Scarcella v. America Online, Inc., 4 Misc. 3d 1024(A), 798 N.Y.S.2d 348 (2004).

Factual Background[]

Russell Scarcella, a New York lawyer, signed up online for AOL service. He was not happy and brought a small claims action against AOL in the N.Y.C. Civil Court. AOL moved to dismiss, relying on the forum selection clause in its Membership Agreement which said that all actions must be brought in Virginia.

The Membership Agreement presented to plaintiff is 11 single-spaced pages and 11 double-spaced pages. But Defendant considerately made it very easy to avoid going to the trouble of slogging through all of that text.

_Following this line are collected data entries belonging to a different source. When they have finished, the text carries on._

-- ==== Sys2Proof/Safety.lean ====
section
/-! DEFINITION. What counts as a well-kept machine: bounds and canonical forms that every run keeps. -/

namespace Sys2Proof

open Machine

/-- Every event queue holds at most 64 entries (04_tenancy R245). -/
def QueuesBounded (s : State) : Prop := ∀ w : Fin 9, (s.bus.evq[w]).queue.length ≤ 64

/-- The retention ring holds at most 64 records (18_management R1007). -/
def RingBounded (s : State) : Prop := s.ao.ring.length ≤ 64

/-- What is fused, with a rollback counter of at least `n`, counted up to 64 (00_scope R1; 18_management R1032). -/
def FusedAs (p : Part) (f : Fuses) (n : Nat) (s : State) : Prop :=
  s.part = p ∧ s.fuse = f ∧ n ≤ s.mgmt.rollback ∧ s.mgmt.rollback ≤ 64

/-- The on-chip SRAM, the external memory and both mailbox buffers are in canonical form (06_silt, "Frames", "The
store"; 18_management R993). -/
def MemoriesWf (s : State) : Prop :=
  Memory.wf s.silt.sram = true ∧ Memory.wf s.silt.dram = true ∧ Memory.wf s.mgmt.buf = true
    ∧ Memory.wf s.mgmt.u0Buf = true

/-- What no command and no idle time undoes: the part and its fuses, the queue of waiting commands, a rollback
counter of at least `n` and an audit counter of at least `m` (18_management R1032; 13_kaolin_island R789), and the
bounds and canonical forms above. -/
structure Kept (p : Part) (f : Fuses) (n m : Nat) (q : List Instr) (s : State) : Prop where
  fused : FusedAs p f n s
  audited : m ≤ s.island.audit.toNat
  waiting : s.pending = q
  queues : QueuesBounded s
  ring : RingBounded s
  memories : MemoriesWf s

/-! ### What statements about commands are written with -/

/-- The command answers a next state, and that state has a property. -/
def Answers (i : Instr) (s : State) (P : State → Prop) : Prop := ∃ t, exec i s = .next t ∧ P t

/-- `t` is `s` but for events put on queues and records put into the retention ring, with the count of records
lost. -/
def Reports (s t : State) : Prop :=
  t = { s with
    bus := { s.bus with evq := t.bus.evq }
    ao := { s.ao with ring := t.ao.ring }
    mgmt := { s.mgmt with logLost := t.mgmt.logLost } }

/-- A write of `v` to index `idx` through window `w` passes the checks of 19_parameter_map R1046; `r` is the row of
the item. -/
structure Admitted (s : State) (w : Fin 11) (idx : Nat) (v : Par) (r : ParRow) : Prop where
  checked : s.parCheck w idx true = errOk
  row : parRow idx = some r
  now : s.itemNow w idx (if r.banked then s.portVi w else none) (v &&& r.mask) = true
  fits : (r.fields.all fun f => f.admits (v &&& r.mask)) = true
  valid : s.itemValid idx (v &&& r.mask) = true

/-- A parameter write with a command of its own is served by window `w` and admitted; `u` is the state once the
operation posted in the window has completed, and `x` the value without reserved bits. -/
structure Takes (s : State) (w : Fin 11) (idx : Nat) (v : Par) (r : ParRow) (u : State) (x : Par) : Prop where
  served : s.regServed w 0x12 = true
  after : u = s.finishPosted w
  admitted : Admitted u w idx v r
  value : x = v &&& r.mask

/-- The parameter registers of window `w` once a write of index `idx` has completed with code `e` (03_host_bus R172,
R173). -/
def wrote (w : Fin 11) (idx : Nat) (e : BitVec 4) (s : State) : State :=
  s.onPort w fun p =>
    ({ p with index := BitVec.ofNat 16 idx, err := e, staged := 0, snapshot := none } : ParPort).advance

/-- Head `h` goes to a state with a cause (08_head_ports): the other heads and all motion keep theirs, and the loss of
heads is declared as they stand. -/
def HeadGoes (h : Fin 4) (st : HeadState) (cause : OutCause) (s t : State) : Prop :=
  t.paper.head[h].state = st ∧ t.paper.head[h].cause = cause
    ∧ t.paper.head[h].pen = ((st = .powering || st = .inService) && !s.pwr.pastStage 2)
    ∧ (∀ k : Fin 4, k ≠ h → t.paper.head[k] = s.paper.head[k])
    ∧ t.pwr.headOut = ((List.finRange 4).any fun (k : Fin 4) =>
        t.paper.head[k].state = .out || t.paper.head[k].state = .powering)
    ∧ t.paper.axis = s.paper.axis ∧ t.paper.run = s.paper.run ∧ t.vi = s.vi ∧ t.loam = s.loam ∧ t.island = s.island

/-- But for what is reported, only axis `a` changes. -/
def AxisAlone (a : Fin 4) (s t : State) : Prop :=
  (∀ k : Fin 4, k ≠ a → t.paper.axis[k] = s.paper.axis[k])
    ∧ Reports { s with paper := { s.paper with axis := t.paper.axis } } t

/-- The engine of the management core takes command `q`: the one that waits in window 10, or that of a line of U0
while it serves none (18_management R994). -/
structure EngineTakes (s : State) (line : Option MLine) (q : MbCommand) : Prop where
  runs : s.pwr.mgRunning = true
  free : s.mgmt.answer = none
  waits : line = none → s.mgmt.command = some q
  brought : ∀ l : MLine, line = some l →
    s.mgmt.command = none ∧ q = { source := .u0, code := l.code, tag := l.tag, arg := l.arg }

/-- Command `q` has its answer, with response `r`. -/
def Answered (q : MbCommand) (r : Byte) (t : State) : Prop :=
  (t.mgmt.answer.map fun a => (a.cmd, a.rsp)) = some (q, r)

/-- Command `q` is answered with response `r`, and nothing else changes. -/
def OnlyAnswered (q : MbCommand) (r : Byte) (s t : State) : Prop :=
  Answered q r t ∧ t = { s with mgmt := { s.mgmt with answer := t.mgmt.answer }, fresh := t.fresh }

end Sys2Proof
end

The customer can bypass all that bother by simply pressing the ‘OK, I Agree’ button. If the customer nonetheless bites the bullet and presses the ‘Read Now’ button, Defendant affords him or her a second opportunity to skip over what will become the contract between the parties, showing the customer a screen that says, in pertinent part:

Because TOS and ROR are detailed, they are lengthy, and while we encourage you to take the time to read them now, we understand if you are eager to just go explore the service. That’s OK, but you agree to read these documents once online, so you’ll understand what this community is all about. Click on your choice below.

“The customer is then given a second chance to press the ‘OK, I agree’ button or if not deterred by the warning that it is ‘detailed’ and ‘lengthy,’ accompanied by assurances that ‘if you are eager to just go and explore the service . . . That’s OK’ to press the ‘Read Now’ button (which, by this point, might as well be subtitled ‘For Nerds Only.’)” [Parenthetical comment by the court.]

Trial Court Proceedings[]

The judge concluded that she did not have to decide whether AOL had engaged in a deceptive practice, nor consider that plaintiff did not specifically deny that he had read and understood the forum selection clause. Rather, she turned to public policy, citing cases in which public policy trumped contractual forum selection clauses, and concluded that “[e]nforcement of the forum-selection clause in this case would contravene the strong public policy embodied in the small-claims provisions of the Civil Code Act (§§ 1801 et seq.).”[1]

Appellate Court Proceedings[]

This decision was affirmed on appeal, the Court noting that New York Small Claims courts can award up to $5000, but Virginia allows only $2000, and, perhaps must importantly, “Virginia law allows the defendant to transfer the matter out of the small claims court.”[2]

References[]

  1. Id. at 3.
  2. 11 Misc.3d 19, 811 N.Y.S.2d 858 (2005).